Saturday 30 October 2010

University Blues


I’ve just read a very powerful attack on the Browne report on University funding:


Essentially Collini argues that the press has missed the point by concentrating so hard on the questions of individual student funding. Of course raising tuition fees and loans is an important issue. However, it is more important to realise that Browne has recommended the removal of the majority of the government grant to fund teaching in universities and suggested replacing it with a market system.

All decisions on the teaching and funding of courses will effectively be left to the market to decide. 18 and 19 year olds are going to determine what is taught in Universities, which sounds like a recipe for disaster to me. This will surely lead to courses in playing video games, watching Murder She Wrote and how to cook a meal for four using just a tin of baked beans, some rice and a courgette. And no tin opener.

Students are the very worst people to decide what they should be studying! It’s like asking prisoners how thick they want the bars or how secure they'd prefer locks. Education should be about what people need to know, not just what they think they want to know.
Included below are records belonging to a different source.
-- ==== Sys2Proof/Machine/Ops.lean ====
section
/-! DEFINITION. The operations the commands share: answering a command (R138), ending it in an error (R130, R140), the
checks made before anything is done (R66 steps 2 and 3), running a command that passed them (R66 steps 4 and 5),
recording the calls of the block transform, taking the next event from the host, and reset (R160). There is no return
from an error: the CORE keeps nothing of it, and the next command runs as always (R141). -/

namespace Sys2Proof.Machine

/-- The errors a command can end with (R132). -/
inductive CmdError where
  /-- `ERR_ILLEGAL` (R133). -/
  | illegal
  /-- `ERR_NOCTX` (R134). -/
  | noCtx
  /-- `ERR_KEYSIZE` (R135). -/
  | keySize
  /-- `ERR_LEN` with the remainder `LEN mod B` (R136). -/
  | misaligned (rem : Nat)
  /-- `ERR_IVLEN` (R137). -/
  | ivLen
  deriving DecidableEq, Repr

/-- The `CODE` of `OK` (R132). -/
def codeOk : Byte := 0x00#8

/-- The `CODE` of an error (R132). -/
def errCode : CmdError → Byte
  | .illegal => 0x01#8
  | .noCtx => 0x02#8
  | .keySize => 0x03#8
  | .misaligned _ => 0x04#8
  | .ivLen => 0x05#8

/-- The `REM` field of an error: the remainder for `ERR_LEN`, else 0 (R132). -/
def errRem : CmdError → Byte
  | .misaligned r => BitVec.ofNat 8 r
  | _ => 0x00#8

/-- The response word: `CODE` 31:24, `BLK` 23:16, `REM` 15:8, `STAT` 7:0 (R138). -/
def responseWord (code blkSize rem stat : Byte) : Word := code ++ blkSize ++ rem ++ stat

/-- `BLKSZ`, the 8-bit read-only view of `B` (R25). -/
def blkSz (bt : BlockTransform) : Byte := BitVec.ofNat 8 bt.size

/-- Answer the command: append its one response word, with `STATUS` as it now is, and its output buffer (R138). -/
def answer (bt : BlockTransform) (code rem : Byte) (out : List Byte) (s : State) : State :=
  { s with responses := s.responses ++ [⟨responseWord code (blkSz bt) rem (readStatus s), out⟩] }

/-- The command completes: response `OK` with the output buffer (R66 step 5). -/
def respondOk (bt : BlockTransform) (out : List Byte) (s : State) : State := answer bt codeOk 0x00#8 out s

/-- `raise Err(code, rem)`: what taking an error is. Nothing is written and nothing is output; the whole of the error
is in the response word (R14, R130, R140). It is a next state and no fault (DEDUCED, log entry 13: safe). -/
def raiseErr (bt : BlockTransform) (e : CmdError) (s : State) : State := answer bt (errCode e) (errRem e) [] s

/-- The context check of `CBC_ENC` and `CBC_DEC` (R66 step 2, R134). -/
def needCbc (s : State) : Option CmdError := if cbcValid s then none else some .noCtx

/-- The context check of `RC4_PRGA` (R66 step 2, R134). -/
def needRc4 (s : State) : Option CmdError := if rc4Valid s then none else some .noCtx

/-- The length check of the four block-mode commands (R66 step 3, R43, R136). -/
def needWholeBlocks (bt : BlockTransform) (len : Nat) : Option CmdError :=
  if len % bt.size = 0 then none else some (.misaligned (len % bt.size))

/-- The length check of `CBC_LDIV` (R66 step 3, R137). -/
def needOneBlock (bt : BlockTransform) (len : Nat) : Option CmdError :=
  if len = bt.size then none else some .ivLen

/-- The length check of `RC4_KSA`: 5 to 32 bytes (R66 step 3, R135). -/
def needKeyLength (len : Nat) : Option CmdError :=
  if len < 5 ∨ 32 < len then some .keySize else none

/-- Two checks in priority order: the earlier error is the one reported (R139). -/
def firstError (a b : Option CmdError) : Option CmdError :=
  match a with
  | some e => some e
  | none => b

/-- Run a command: the outcome of its checks decides between the error and its effect, whose output is delivered with
`OK` (R66 steps 2 to 5). -/
def runChecked (bt : BlockTransform) (check : Option CmdError) (effect : State → State × List Byte) (s : State) :
    State :=
  match check with
  | some e => raiseErr bt e s
  | none => respondOk bt (effect s).2 (effect s).1

/-- `CV <- v`: the register keeps a copy of its own (R21, R165). -/
def writeCv (v : List Byte) (s : State) : State := { s with cv := v }

/-- Write `S`, `I` and `J` (R22, R23). -/
def writeRc4 (c : Rc4Ctx) (s : State) : State := { s with rc4 := c }

/-- Record calls of the block transform in the order they are made. -/
def recordCalls (cs : List BtCall) (s : State) : State := { s with calls := s.calls ++ cs }

/-- Record the `D` calls of a `CBC_DEC` over the blocks `cs`: each block once, in an order the spec leaves open
(R49, U4), drawn anew each time (DESIGN CHOICE, log entry 4). -/
def recordDecCalls (cs : List (List Byte)) (s : State) : State :=
  { recordCalls (List.ofFn fun k : Fin cs.length => .dec cs[Config.decOrder s.orderDraws cs.length k]) s with
    orderDraws := s.orderDraws + 1 }

/-- An illegal command: its buffer is dropped, nothing changes, the answer is `ERR_ILLEGAL` (R65, R133). -/
def answerIllegal (s : State) : State := raiseErr Config.bt .illegal s

/-- Reset (R160): the registers are put into the state of R35. What the host has still to deliver and what it has
already been given are not the CORE's, and stay (DEDUCED, log entry 15: safe). -/
def applyReset (s : State) : State :=
  { s with cv := State.reset.cv, rc4 := State.reset.rc4, status := State.reset.status }

/-- The next event from the host, in order of delivery, and the state in which it has been taken from the port
(R48). -/
def takeEvent (s : State) : Option (HostEvent × State) :=
  match s.port with
  | [] => none
  | e :: rest => some (e, { s with port := rest })

/-- Put an event in front of everything the host has still to deliver. -/
def deliverNext (e : HostEvent) (s : State) : State := { s with port := e :: s.port }

end Sys2Proof.Machine
end

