theorem rc4Prga_out_length {s : State} (hv : rc4Valid s = true) (x : List Byte) :
    (responseOf (.rc4Prga x) s).out.length = x.length := by
  simp [rc4Prga_out hv]

/-- On the empty buffer `RC4_PRGA` changes no register (R108 (b)). -/
theorem registers_nextOf_rc4Prga_nil {s : State} (hv : rc4Valid s = true) :
    registers (nextOf (.rc4Prga []) s) = registers s := by
  rw [registers_nextOf, bodyOf_ok (checkOf_rc4Prga_ok [] hv)]
  rfl

/-- Settles O34, with the repeated advance of `prgaAt` as the trace. -/
theorem rc4PrgaXorsKeystream : Obligations.Rc4PrgaXorsKeystream := by
  intro s x
  refine ⟨encode_rc4Prga x, fun hv => exec_noCtx (checkOf_rc4Prga_noCtx x hv), fun hv => ?_⟩
  refine ⟨prgaAt s.rc4, fun t => prgaByte (prgaAt s.rc4 (t + 1)), (prgaRun s.rc4 x).2, rfl,
    prgaTrace_prgaAt s.rc4 x.length, prgaRun_snd_length s.rc4 x, fun t ht => ?_, ?_⟩
  · rw [List.getD_eq_getElem _ _ ht, List.getD_eq_getElem _ _ (by simpa using ht), prgaRun_snd_getElem s.rc4 x t ht]
  · rw [exec_ok (checkOf_rc4Prga_ok x hv), effectOf_rc4Prga, prgaRun_fst]
    rfl

/-- Settles O35: the context after and the keystream are functions of the context before and the length. -/
theorem rc4PrgaAdvancesTheSameForAnyData : Obligations.Rc4PrgaAdvancesTheSameForAnyData := by
  intro s u x y hs hu hrc4 hlen
  refine ⟨_, _, _, _, runs_nextOf (.rc4Prga x) s, runs_nextOf (.rc4Prga y) u, ?_, ?_⟩
  · rw [rc4Prga_rc4 hs, rc4Prga_rc4 hu, hrc4, hlen]
  · rw [rc4Prga_out hs, rc4Prga_out hu, zipWith_xor_self_left (keystream_length ..).symm,
      zipWith_xor_self_left (keystream_length ..).symm, hrc4, hlen]

/-- Settles O36: both runs XOR with the same keystream. -/
theorem rc4PrgaIsAnInvolution : Obligations.Rc4PrgaIsAnInvolution := by
  intro s u x hs hu hrc4
  have hlen := rc4Prga_out_length hs x
  refine ⟨_, _, _, _, runs_nextOf (.rc4Prga x) s, runs_nextOf (.rc4Prga _) u, ?_, ?_⟩
  · rw [rc4Prga_out hu, hlen, rc4Prga_out hs, ← hrc4]
    exact zipWith_xor_self_right (keystream_length ..).symm
  · rw [rc4Prga_rc4 hs, rc4Prga_rc4 hu, hlen, hrc4]

/-- Settles O37: each advance of the context adds 1 to `I` modulo 256. -/
theorem rc4PrgaAdvancesIndexByLen : Obligations.Rc4PrgaAdvancesIndexByLen := by
  intro s x hv
  have hi : (nextOf (.rc4Prga x) s).rc4.i = s.rc4.i + BitVec.ofNat 8 x.length := by
    rw [rc4Prga_rc4 hv, prgaAt_i]
  refine ⟨_, _, runs_nextOf (.rc4Prga x) s, hi, fun hx => ?_, ?_⟩
  · rw [hi, hx]
    exact BitVec.add_zero _
  · rintro rfl
    exact registers_nextOf_rc4Prga_nil hv

end Sys2Proof.Machine
end

section
/-! The system command `NOP` (R120). It makes no check and has no effect, so what is left of it is its answer. -/

namespace Sys2Proof.Machine

theorem encode_nop (x : List Byte) : encode (.nop x) = (BitVec.ofNat 32 (0x00000000 + x.length), x) := by
  simp [encode, opcodeOf, Instr.len, Instr.input]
Also, if we have a market forces system, that won’t improve the quality of the universities’ teaching. It will simply improve the quality of their advertising and marketing departments. Universities and colleges already advertise for students, boasting about their better facilities or cooler alumni. This will just get worse. Universities will start ripping out libraries and replacing them with cinemas, and their advertising will get more ambitious. I can just imagine new posters on buses: “Male graduates from Warwick have bigger penises.” Or: “Did you know that David Cameron went to Oxford? What a wanker.”

The bigger question must be: do we need so many students in so many universities? Labour’s aim to get 50% of young people into university was laudable to an extent, but only if the degrees were rigorous and useful. Degrees are now being devalued because the number of graduates has risen so much in the last few years. Jobs that never required a degree in the past are now asking for a 2.1 or above.

This means that poorer and less academic young people are hit with a double-whammy. Either they go to university, getting into a large amount of debt in the process, in order to have a chance in a crowded job market, or they decide not to get a degree and find themselves shut out of low paid roles that would once have been a good first step on the job ladder. It’s hard to see who wins in this inflationary environment.

The only thing that is clear is that the Browne report will do nothing to improve the situation. Elite universities will become more elite, but only in social terms. As Collini says:

it is a necessary truth about markets that they tend to replicate and even intensify the existing distribution of economic power. ‘Free competition’ between rich and poor consumers means Harrods for the former and Aldi for the latter: that’s what the punters have ‘chosen’.”

Beautifully put.

Universities are a public good, like a health service, a road system or a collective understanding that Simon Cowell is a prick. They should be funded and supported properly, not abandoned to a free market experiment that could quite possibly lead to Cambridge and Oxford charging £40,000 a year and the University of McDonalds offering a six month course in advanced burger-flipping techniques. Applying a market system to the public sector is almost always a failure. Remember the railways. A free market university system will be a similar disaster. Lectures will be cancelled due to a lack of available staff or leaves on the lectern. 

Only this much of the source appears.